British Pregnancy Advice Services fined £200,000 after hacker stole information on thousands of women
Britain’s largest provider of abortions has been fined £200,000 after a hacker was able to access the names, addresses and telephone numbers of thousands of women who had sought advice on abortion, pregnancy and contraception.
The British Pregnancy Advice Service (BPAS) had been guilty of an “unforgiveable” failure to secure women’s private information, the Information Commissioner’s Office (ICO) said, which allowed James Jeffery, a hacker associated with the global hacking group Anonymous, to access women’s details in March 2012.
Mr Jeffery, who was jailed for 32 months after being tracked by specialist e-crime police officers, had threatened to publish the information and posted anti-abortion messages on BPAS’s website.
The charity said yesterday that it was “horrified” by the scale of the fine, adding that it had been “a victim of a serious crime by someone opposed to what we do” and would appeal the Information Commissioner’s decision. Ann Furedi, the charity’s chief executive, said that, as a hacker who opposed abortion, Mr Jeffery was being “rewarded” by such a heavy fine being imposed on an abortion provider.
An ICO investigation found that BPAS had not realised that its website had stored the names, addresses, dates of birth and telephone number of people who had asked for a call back for advice on pregnancy issues. A vulnerability in the website’s coding “allowed the hacker to access the system and locate the information”, the ICO said.
David Smith, the ICO’s deputy commissioner and director of data protection, said that “ignorance” was “no excuse” for health organisation’s holding personal data.
“Data protection is critical and getting it right requires vigilance…” he said. “It is especially unforgiveable when the organisation is handling information as sensitive as that held by BPAS. Data controllers must take active steps to ensure that the personal data they are responsible for is kept safe.”
BPAS alerted the police immediately after the hacking and sought an injunction against the information being published. Mr Jeffery was arrested at his home in the West Midlands after police tracked him through his computer’s IP address.
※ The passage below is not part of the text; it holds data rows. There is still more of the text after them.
-- ==== Sys2Proof/Certificates/Slice0/Obligations.lean ====
section
/-! DEFINITION. The statements for the provers. Every command carries the root tick at which it comes about (log entry 1). -/

open Sys2Proof Sys2Proof.Machine

/-- A step runs the command at the front of the queue on the state with the rest of it; with none waiting the device idles for one root tick, which is the model's choice (log entry 2). -/
def Obligations.StepRunsFrontCommand : Prop :=
  (∀ (c : Instr) (cs : List Instr) (s : State), s.pending = c :: cs → step s = exec c { s with pending := cs }) ∧
  (∀ s : State, s.pending = [] → step s = .next { s with tick := s.tick + 1, tx := [] })

/-- What power-on leaves (R92, R322, R465, R494): state COLD, every bank forced by its enable and by its lamp wire, nothing in memory, no event, no session, and the stores in their canonical form.
Where the spec leaves a point open or it is read by inference, the choice is the model's: log entries 5, 8. -/
def Obligations.ResetState : Prop :=
  State.reset.pending = [] ∧ State.reset.opState = cold ∧ State.reset.mem = [] ∧ State.reset.storesOk = true ∧ State.reset.resil.sessions = [] ∧
    State.reset.ev.fifo = [] ∧ State.reset.net.flows = [] ∧ (∀ a, State.reset.byte a = 0) ∧ ∀ b < 16, State.reset.obj (O.gateForceCause b) = 0x0180

/-- The root PLL and the servo's sources: loss of lock and relock (R22), qualification, disqualification and the choice of the source (R31, R32), expiry of the holdover (R42). Where the spec leaves a
point open or it is read by inference, the choice is the model's: log entries 3, 22, 26, 27. -/
def Obligations.RootClockAndSources : Prop :=
  (∀ (t : Nat) (s : State), s.time.pllLocked = true →
    ∃ s', exec (.rootPllLockLoss t) s = .next s' ∧ s'.time.pllLocked = false ∧ s'.obj O.timeState = 0 ∧ s.raisedOnce s' 8 ∧
      bit (s'.obj O.pwrRecoveryCause) 0 = true ∧ (s.opState = 3 ∨ s.opState = 4 → s'.opState = 5) ∧ ∀ b < 16, bit (s'.causes b) 1 = true) ∧
  (∀ (t : Nat) (s : State), s.time.pllLocked = false → s.opState ∉ [0, 1, 6] →
    ∃ s', exec (.rootPllRelock t) s = .next s' ∧ s'.time.pllLocked = true ∧ s'.obj O.timeState = 0 ∧ s'.opState = s.opState ∧
      bit (s'.obj O.pwrRecoveryCause) 0 = false ∧ ∀ b < 16, bit (s'.causes b) 1 = false) ∧
  (∀ (t : Nat) (c : Fin 16) (near : Bool) (s : State), 1 ≤ c.val → c.val ≤ 6 → s.time.pllLocked = true →
    (c.val = 5 → near = true ∨ s.time.ptpTime = true ∨ s.time.timeSet = true) → (c.val = 6 → s.time.ptpTime = true ∨ s.time.timeSet = true) →
    ∃ s', exec (.sourceQualified t c near) s = .next s' ∧ c.val ∈ s'.time.qualified ∧ s'.obj O.timeSrcActive = s'.selectSource) ∧
  (∀ (t : Nat) (c : Fin 16) (m : Fin 256) (s : State), c.val ∈ s.time.qualified →
    ∃ s', exec (.sourceDisqualified t c false m) s = .next s' ∧ c.val ∉ s'.time.qualified ∧ s'.obj O.timeSrcActive = s'.selectSource ∧
      s.raisedOnce s' (if c.val = 5 then 11 else if c.val = 6 then 12 else 10) ∧ (s.obj O.timeSrcActive = c.val → s.raisedOnce s' 0)) ∧
  (∀ (t : Nat) (m : Fin 256) (s : State), s.time.tenOk = true →
    ∃ s', exec (.sourceDisqualified t 6 true m) s = .next s' ∧ s'.time.tenOk = false ∧ s'.time.qualified = s.time.qualified ∧ s.raisedOnce s' 13) ∧
  (∀ (t : Nat) (s : State), s.obj O.timeState = 3 → (s.at t).holdoverOver = true →
    ∃ s', exec (.holdoverExpired t) s = .next s' ∧ s'.obj O.timeState = 4 ∧ s'.obj O.timeFreqCorr = s.obj O.timeFreqCorr ∧ s.raisedOnce s' 5)

/-- Measurements and set times: the phase error that a measurement leaves, the policy SLEW that never steps (R25, R26), a PPS edge (R40), and `TIME_SET` (R27). Where the spec leaves a point open or it
is read by inference, the choice is the model's: log entries 3, 20, 21, 23. -/
def Obligations.MeasurementsAndTimeSet : Prop :=
  (∀ (t : Nat) (c : Fin 16) (err : Int) (s : State), c.val ≠ 0 → s.obj O.timeSrcActive = c.val → s.obj O.timeState = 1 ∨ s.obj O.timeState = 2 →
    s.time.pllLocked = true → s.obj O.timeStepPolicy = 0 →
    ∃ s', exec (.servoMeasurement t c err) s = .next s' ∧ s'.obj O.timePhaseErr = satI32 (s.offsetErr c.val err) ∧ s'.time.offset = s.time.offset) ∧
  (∀ (t : Nat) (c : Fin 16) (err : Int) (s : State), c.val ≠ 0 → s.obj O.timeSrcActive = c.val → s.obj O.timeState = 1 ∨ s.obj O.timeState = 2 →
    s.time.pllLocked = true → s.obj O.timeStepPolicy = 1 → s.obj O.timeStepThresh * 1000 < (s.offsetErr c.val err).natAbs →
    ∃ s', exec (.servoMeasurement t c err) s = .next s' ∧ s'.time.offset = s.time.offset + psTicks (s.offsetErr c.val err) ∧ s.raisedOnce s' 7) ∧
  (∀ (t : Nat) (rising : Bool) (s : State), rising = (s.obj O.timePpsEdge == 0) → s.time.lastPps = none →
    ∃ s', exec (.ppsEdge t rising) s = .next s' ∧ s'.time.lastPps = some s'.tick ∧ s'.time.ppsMiss = 0) ∧
  (∀ (t : Nat) (q : Req) (v : List Byte) (s s1 : State) (x : Session), (s.at t).takesWrite q O.timeSet v = some (x, s1) → s1.writable x O.timeSet v = true →
    s1.obj O.timeState = 0 ∨ (s1.obj O.timeState = 1 ∧ s1.obj O.timeSrcActive = 5) →
    ∃ s', exec (.timeSet t q v) s = .next s' ∧ s'.wrote q O.timeSet = true ∧ s'.time.offset = s1.time.offset + s1.setDelta (beNat v) ∧
      s1.raisedOnce s' 14 ∧ s'.evCount 7 = s1.evCount 7) ∧
  (∀ (t : Nat) (q : Req) (v : List Byte) (s s1 : State) (x : Session), (s.at t).takesWrite q O.timeSet v = some (x, s1) → s1.writable x O.timeSet v = true →
    s1.obj O.timeState ≠ 0 → ¬(s1.obj O.timeState = 1 ∧ s1.obj O.timeSrcActive = 5) →
    ∃ s', exec (.timeSet t q v) s = .next s' ∧ s'.answered q 0x02 St.notReady (refBytes O.timeSet) = true ∧ s'.time = s1.time)

/-- The PTP messages of a port that takes part: the dataset an Announce leaves (R35, R37), and what a port sends (R34 to R36). Where the spec leaves a point open or it is read by inference, the choice
is the model's: log entries 24, 25. -/
def Obligations.PtpMessages : Prop :=
  (∀ (t : Nat) (p : Fin 4) (a : PtpAnnounce) (s : State), (s.at t).ptpOn p = true → a.domain = s.obj O.timePtpDomain → a.unsupported = false →
    (s.ptpPort p).foreign = none →
    ∃ s', exec (.ptpAnnounceRx t p a) s = .next s' ∧ (s'.ptpPort p).foreign = some (foreignOf a s'.tick) ∧ (a.tlv ≠ [] → s'.blob O.timeSmTlv = a.tlv)) ∧
  (∀ (t : Nat) (p : Fin 4) (s : State), (s.at t).ptpMaster p = true →
    ∃ s', exec (.ptpSyncTx t p) s = .next s' ∧ (s'.ptpPort p).syncSeq = ((s.ptpPort p).syncSeq + 1) % 65536 ∧
      s'.tx = (if s.objB O.timePtpTwoStep then [.ptp p ptpSync (s.ptpPort p).syncSeq [], .ptp p ptpFollowUp (s.ptpPort p).syncSeq [(s.at t).txStamp p]]
        else [.ptp p ptpSync (s.ptpPort p).syncSeq [(s.at t).txStamp p]])) ∧
  (∀ (t : Nat) (p : Fin 4) (s : State), (s.at t).ptpMaster p = true → (s.at t).bmca = none →
    ∃ s' rest, exec (.ptpAnnounceTx t p) s = .next s' ∧
      s'.tx = [.ptp p ptpAnnounce (s.ptpPort p).annSeq (Config.ptpIdentity :: s.obj O.timePtpPriority1 :: s.clockClass :: rest)]) ∧
  (∀ (t : Nat) (p : Fin 4) (s : State), (s.at t).ptpOn p = true → s.obj O.timePtpSlavePort = p →
    ∃ s', exec (.ptpDelayReqTx t p) s = .next s' ∧ s'.tx = [.ptp p ptpDelayReq (s.ptpPort p).delaySeq [(s.at t).txStamp p]]) ∧
  (∀ (t : Nat) (p : Fin 4) (domain n sender port : Nat) (corr : Int) (s : State), (s.at t).ptpMaster p = true → domain = s.obj O.timePtpDomain →
    ∃ s', exec (.ptpDelayReqRx t p domain n sender port corr) s = .next s' ∧ s'.tx = [.ptp p ptpDelayResp n [(s.at t).rxStamp p, corr, (sender : Int), (port : Int)]])

/-- A timing commit of a generator, from its acceptance or refusal to its cancellation (R51, R53, R54). Where the spec leaves a point open or it is read by inference, the choice is the model's: log
entries 28, 29, 31, 32. -/
def Obligations.TimingCommitRequests : Prop :=
  (∀ (t : Nat) (q : Req) (n : Fin 4) (treq : Option Nat) (s s1 : State) (x : Session), (s.at t).takesCommit q (0x2110 + n) treq = some (x, s1) →
    (s1.tgCommit n treq).status = St.ok →
    ∃ s' c, exec (.tgCommit t q n treq) s = .next s' ∧ (s'.tg n).commit = some c ∧ c.passed = false ∧ c.treq = treq ∧ s'.obj (O.tgCommitState n) = 1 ∧
      s'.obj (O.tgCommitResult n) = 0 ∧ s'.obj (O.tgBOld n) = c.bOld.stime ∧ s'.answered q 0x08 St.ok (beBytes 12 c.bOld.stime) = true ∧ s'.obj (O.tgEnable n) = s1.obj (O.tgEnable n)) ∧
  (∀ (t : Nat) (q : Req) (n : Fin 4) (treq : Option Nat) (s s1 : State) (x : Session), (s.at t).takesCommit q (0x2110 + n) treq = some (x, s1) →
    (s1.tg n).commit = none → (s1.tgCommit n treq).status ≠ St.ok →
    ∃ s', exec (.tgCommit t q n treq) s = .next s' ∧ s'.tgs = s1.tgs ∧ s'.obj (O.tgCommitState n) = 3 ∧ s'.obj (O.tgCommitResult n) = (s1.tgCommit n treq).status ∧
      s'.obj (O.tgRefusals n) = s1.counted (O.tgRefusals n) ∧ s'.answered q 0x08 (s1.tgCommit n treq).status [] = true) ∧
  (∀ (t : Nat) (q : Req) (n : Fin 4) (treq : Option Nat) (s s1 : State) (x : Session), (s.at t).takesCommit q (0x2110 + n) treq = some (x, s1) →
    (s1.tg n).commit ≠ none → ∃ s', exec (.tgCommit t q n treq) s = .next s' ∧ s'.tgs = s1.tgs ∧ s'.objs = s1.objs ∧ s'.answered q 0x08 St.commitPending [] = true) ∧
  (∀ (t : Nat) (q : Req) (n : Fin 4) (v : List Byte) (s s1 : State) (x : Session) (c : TgCommit), (s.at t).takesWrite q (O.tgCancel n) v = some (x, s1) →
    s1.writable x (O.tgCancel n) v = true → (s1.tg n).commit = some c → c.host = true → c.passed = false → s1.reached (s1.commitPoint n c) = false → c.stepped = false →
    ∃ s', exec (.tgCancel t q n v) s = .next s' ∧ (s'.tg n).commit = none ∧ (s'.tg n).running = (s1.tg n).running ∧ s'.obj (O.tgCommitState n) = 4 ∧
      s'.obj (O.tgCommitResult n) = St.aborted ∧ s'.wrote q (O.tgCancel n) = true) ∧
  (∀ (t : Nat) (q : Req) (n : Fin 4) (v : List Byte) (s s1 : State) (x : Session), (s.at t).takesWrite q (O.tgCancel n) v = some (x, s1) →
    s1.writable x (O.tgCancel n) v = true → (∀ c, (s1.tg n).commit = some c → c.host = false ∨ c.passed = true ∨ s1.reached (s1.commitPoint n c) = true) →
    ∃ s', exec (.tgCancel t q n v) s = .next s' ∧ s'.tgs = s1.tgs ∧ s'.obj (O.tgCommitResult n) = s1.obj (O.tgCommitResult n) ∧
      s'.answered q 0x02 St.notActive (refBytes (O.tgCancel n)) = true)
Ms Furedi said that BPAS accepted that “no hacker should have been able to steal data” but challenged the scale of the ICO’s penalty.
“BPAS is a charity which spends any proceeds on the care of women who need our help and on improving public education and knowledge on contraception, fertility and unplanned pregnancy,” she said. “This fine seems out of proportion when compared with those levelled against other organisations who were not themselves the victims of a crime. It is appalling that a hacker who acted on the basis of his opposition to abortion should see his actions rewarded in this way.”
Mr Jeffery attacked the site because of his objection to the decision of two women he knew to seek abortion, Southwark Crown Court heard during his trial in April 2012.
He wrote on the BPAS website: “An unborn child does not have an opinion, a choice or any rights. Who gave you the right to murder an unborn child and profit from that murder?”
The fine comes amid an atmosphere of heightened concern around the security of patient data held by healthcare organisations. Plans to extract patient records from every GP surgery in England and keep them in a central database have been delayed to give the NHS time to reassure the public that the data will be secure and put to appropriate uses.
The privacy campaign group Medconfidential told The Independent that BPAS’s experience illustrated the importance of healthcare organisations ensuring their data is protected “with the highest level of security”.